● **Goal of the exercise**
The expected output is the exact lines from the one containing "let x := m.mgmt" through the end of the data, inclusive, and nothing else.

● **Available data**
[Start of Attachment]
-- ==== Sys2Proof/Machine/Boot.lean ====
section
/-! DEFINITION. Boot, image verification, recovery-listen, image push, fuses, attestation, attach (R427, R428, R452, R509 to
R525). -/

namespace Sys2Proof.Machine

/-! ### The image (R510 to R513) -/

def blockBytes : Nat := 262144

/-- R510: block `n` of the image range of the flash. -/
def flashBlock (f : Sparse (List Byte)) (n : Nat) : List Byte :=
  if spHas f n then spGet [] f n else (List.range blockBytes).map (fun i => Config.shippedFlash (blockBytes * n + i))

/-- R510: the `n` bytes of the image range from `a`. -/
def flashRead (f : Sparse (List Byte)) (a n : Nat) : List Byte :=
  let blocks := (List.range (n / blockBytes + 2)).map (fun i => a / blockBytes + i)
  ((blocks.flatMap (flashBlock f)).drop (a % blockBytes)).take n

def allZero (b : List Byte) : Bool := b.all (fun x => x == 0)

/-- A section of the image (R511): type, flags, offset, size, reserved. -/
structure Section where
  kind : Nat
  flags : Nat
  offset : Nat
  size : Nat
  rest : Nat
  deriving DecidableEq, Repr, Inhabited

/-- R511: the numeric field of `n` bytes at `a` of a header. -/
def hdr (h : List Byte) (a n : Nat) : Nat := leNat ((h.drop a).take n)

def sectionAt (h : List Byte) (i : Nat) : Section :=
  let a := 256 + 16 * i
  { kind := hdr h a 2, flags := hdr h (a + 2) 2, offset := hdr h (a + 4) 4, size := hdr h (a + 8) 4, rest := hdr h (a + 12) 4 }

/-- R511: a section is well formed within an image of `len` bytes. -/
def sectionOk (len : Nat) (s : Section) : Bool :=
  decide (1 ≤ s.kind) && decide (s.kind ≤ 4) && s.flags == 0 && s.offset % 4096 == 0 && decide (4096 ≤ s.offset) &&
    decide (s.offset + s.size ≤ len) && s.rest == 0

/-- Sections that do not overlap. -/
def sectionsApart : List Section → Bool
  | [] => true
  | s :: ss => ss.all (fun t => !overlaps s.offset s.size t.offset t.size) && sectionsApart ss

/-- R511, R512 check 1. -/
def formatOk (h : List Byte) : Bool :=
  let n := hdr h 6 2
  let len := hdr h 8 4
  let ss := (List.range n).map (sectionAt h)
  hdr h 0 4 == 0x46385843 && hdr h 4 2 == 1 && decide (1 ≤ n) && decide (n ≤ 16) && len % 4096 == 0 &&
    decide (1048576 ≤ len) && decide (len ≤ 134217728) && ss.all (sectionOk len) &&
    ([1, 2, 3, 4] : List Nat).all (fun t => (ss.filter (fun s => s.kind == t)).length == 1) && sectionsApart ss &&
    allZero ((h.drop (256 + 16 * n)).take (16 * (16 - n))) && allZero ((h.drop 192).take 64) && allZero ((h.drop 640).take 3456)

/-- R512: the first check that the stored image fails, 0 when it passes them all; with `upTo` only the first so many are made. -/
def verifyImage (f : Sparse (List Byte)) (owner : List Byte) (svn upTo : Nat) : Nat :=
  let h := flashRead f 0 4096
  let part (a n : Nat) : List Byte := (h.drop a).take n
  let owned := !allZero owner
  if !formatOk h then 1
  else if Config.sm3 (part 64 64) ≠ Config.vendorHash then 2
  else if !Config.sm2Verify (part 64 64) (part 0 512) (part 512 64) then 3
  else if owned && Config.sm3 (part 128 64) != owner then 4
  else if owned && !Config.sm2Verify (part 128 64) (part 0 512) (part 576 64) then 5
  else if upTo ≤ 5 then 0
  else if hdr h 12 4 < svn then 6
  else if Config.sm3 (flashRead f 4096 (hdr h 8 4 - 4096)) ≠ part 32 32 then 7
  else 0

/-! ### Flash stores (R452) -/

/-- What a stored value does to the flash. -/
def storeDone (s : Store) (x : Mgmt) : Mgmt :=
  match s with
  | .object idx sub b =>
    if idx = 0x0100 ∧ sub = 0x10 then { x with nodeStored := leNat b }
    else if idx = 0x0200 ∧ sub = 2 then { x with budgetStored := leNat b }
    else if idx = 0x0400 ∧ sub = 1 then { x with deviceIdStored := leNat b }
    else if idx = 0x0F00 ∧ sub = 8 then { x with memtestStored := leNat b }
    else x
  | .block n b => { x with flash := spSet x.flash n b }
  | .eraseBlock0 => { x with flash := spSet x.flash 0 (List.replicate blockBytes 0xFF#8) }
  | .log r => { x with faultLog := (x.faultLog ++ [r]).drop (x.faultLog.length + 1 - 65536) }

/-- R452: the stored values of RWS objects, accepted writes that wait for the flash included. -/
def storedNow (m : Mach) : Mgmt := m.mgmt.stores.foldl (fun a s => storeDone s a) m.mgmt

/-- R519: the image range as the accepted stores leave it. -/
def storedImage (m : Mach) : Sparse (List Byte) := (storedNow m).flash

/-! ### Boot (R514 to R517) -/

/-- R474, R481, R514 step 1: the gauges start from boot ROM and read their fuses, stored values take effect, and gauge 0 asks for the wedge. -/
def bootM (e : Env) (m : Mach) : Mach :=
  let g := m.mgmt
  if !m.power.alwaysOn || m.power.onHoldup || g.g0.alive || g.g1.alive then m
  else
    let start (i : Nat) (x : Gauge) : Gauge :=
      { Gauge.reset with alive := if i = 0 then g.die0Power else g.die1Power, restarted := g.holder == some i, epochSeen := g.epoch,
                         busOff := x.busOff }
    let m1 := { m with
      mgmt := { g with g0 := start 0 g.g0, g1 := start 1 g.g1, node := g.nodeStored, ownerRead := g.ownerHash, svnRead := g.fusedSvn },
      fabric := { m.fabric with deviceId := g.deviceIdStored },
      power := { m.power with state := 1, budget := g.budgetStored } }
    if g.holder.isNone && m1.mgmt.g0.alive then takeWedge e m1 0 else m1

/-- R427: an endpoint as the device's progress has it: LINKED, NEGOTIATED, READY or HALF. -/
def attachState (split : Bool) (m : Mach) (ep : Nat) : Nat :=
  if inRecovery m ep then 5 else if !m.host.selected then 1 else if !m.mgmt.ready then 2 else if split then 4 else 3

/-- R514 step 7: READY once step 5 has ended and VERSION_SEL is written; the lead writes BOOT_COMPLETE. -/
def checkReady (e : Env) (m : Mach) : Mach :=
  if m.mgmt.ready || !m.mgmt.coresDone || m.mgmt.memtesting || !m.host.selected then m
  else
    let up (x : Endpoint) : Endpoint := if x.attach = 2 then { x with attach := if e.k.split then 4 else 3 } else x
    raiseLead { m with mgmt := { m.mgmt with ready := true, bootState := 1 },
                       host := { m.host with ep0 := up m.host.ep0, ep1 := up m.host.ep1 } }
      (mkFault e m (spokesGauge m) famBoot 0x10 0)

/-- R517: recovery-listen. -/
def enterRecovery (m : Mach) (result : Nat) : Mach :=
  let rec5 (x : Endpoint) : Endpoint := if x.trained then { x with attach := 5 } else x
  { m with mgmt := { m.mgmt with bootState := 2, bootResult := result }, hbm := { m.hbm with on := false },
           host := { m.host with ep0 := rec5 m.host.ep0, ep1 := rec5 m.host.ep1 } }

/-- R513: a gauge without contact enters recovery-listen alone. -/
def recoverAlone (m : Mach) (g result : Nat) : Mach :=
  modEndpoint (modGauge m g (fun x => { x with recovery := result })) g (fun x => if x.trained then { x with attach := 5 } else x)

/-- R512, R513: gauge `g` has verified the image. -/
def imageVerifiedM (g : Nat) (e : Env) (m : Mach) : Mach :=
  let x := m.mgmt
  let done := if g = 0 then x.verified0 else x.verified1
  if 2 ≤ g ∨ !m.power.alwaysOn ∨ !(gaugeOf m g).alive ∨ x.bootState ≠ 0 ∨ (gaugeOf m g).recovery ≠ 0 ∨ done ∨ m.power.onHoldup then m
  else
    let r := verifyImage (storedImage m) x.ownerRead x.svnRead 7
    if r ≠ 0 then
      let m1 := raiseFault m g { mkFault e m g famBoot (0x10 + r) 0 with detail := r }
      if x.contact || !(gaugeOf m (1 - g)).alive || (gaugeOf m (1 - g)).recovery != 0 then enterRecovery m1 r
      else recoverAlone m1 g r
    else
      let h := flashRead (storedImage m) 0 4096
      let y := { x with verified0 := x.verified0 || g == 0, verified1 := x.verified1 || g == 1, bootResult := 0,
                        build := (h.drop 16).take 16, svn := hdr h 12 4, header := h.take 640 }
      let m1 := { m with mgmt := y }
      let other := if g = 0 then y.verified1 else y.verified0
      if other || !x.contact || !(gaugeOf m (1 - g)).alive then
        (if m1.hbm.on then m1 else trainAll e (trainStacks true { m1 with hbm := { m1.hbm with on := true } }))
      else m1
[End of Attachment]
● **Response**
  let x := m.mgmt
  let done := if g = 0 then x.verified0 else x.verified1
  if 2 ≤ g ∨ !m.power.alwaysOn ∨ !(gaugeOf m g).alive ∨ x.bootState ≠ 0 ∨ (gaugeOf m g).recovery ≠ 0 ∨ done ∨ m.power.onHoldup then m
  else
    let r := verifyImage (storedImage m) x.ownerRead x.svnRead 7
    if r ≠ 0 then
      let m1 := raiseFault m g { mkFault e m g famBoot (0x10 + r) 0 with detail := r }
      if x.contact || !(gaugeOf m (1 - g)).alive || (gaugeOf m (1 - g)).recovery != 0 then enterRecovery m1 r
      else recoverAlone m1 g r
    else
      let h := flashRead (storedImage m) 0 4096
      let y := { x with verified0 := x.verified0 || g == 0, verified1 := x.verified1 || g == 1, bootResult := 0,
                        build := (h.drop 16).take 16, svn := hdr h 12 4, header := h.take 640 }
      let m1 := { m with mgmt := y }
      let other := if g = 0 then y.verified1 else y.verified0
      if other || !x.contact || !(gaugeOf m (1 - g)).alive then
        (if m1.hbm.on then m1 else trainAll e (trainStacks true { m1 with hbm := { m1.hbm with on := true } }))
      else m1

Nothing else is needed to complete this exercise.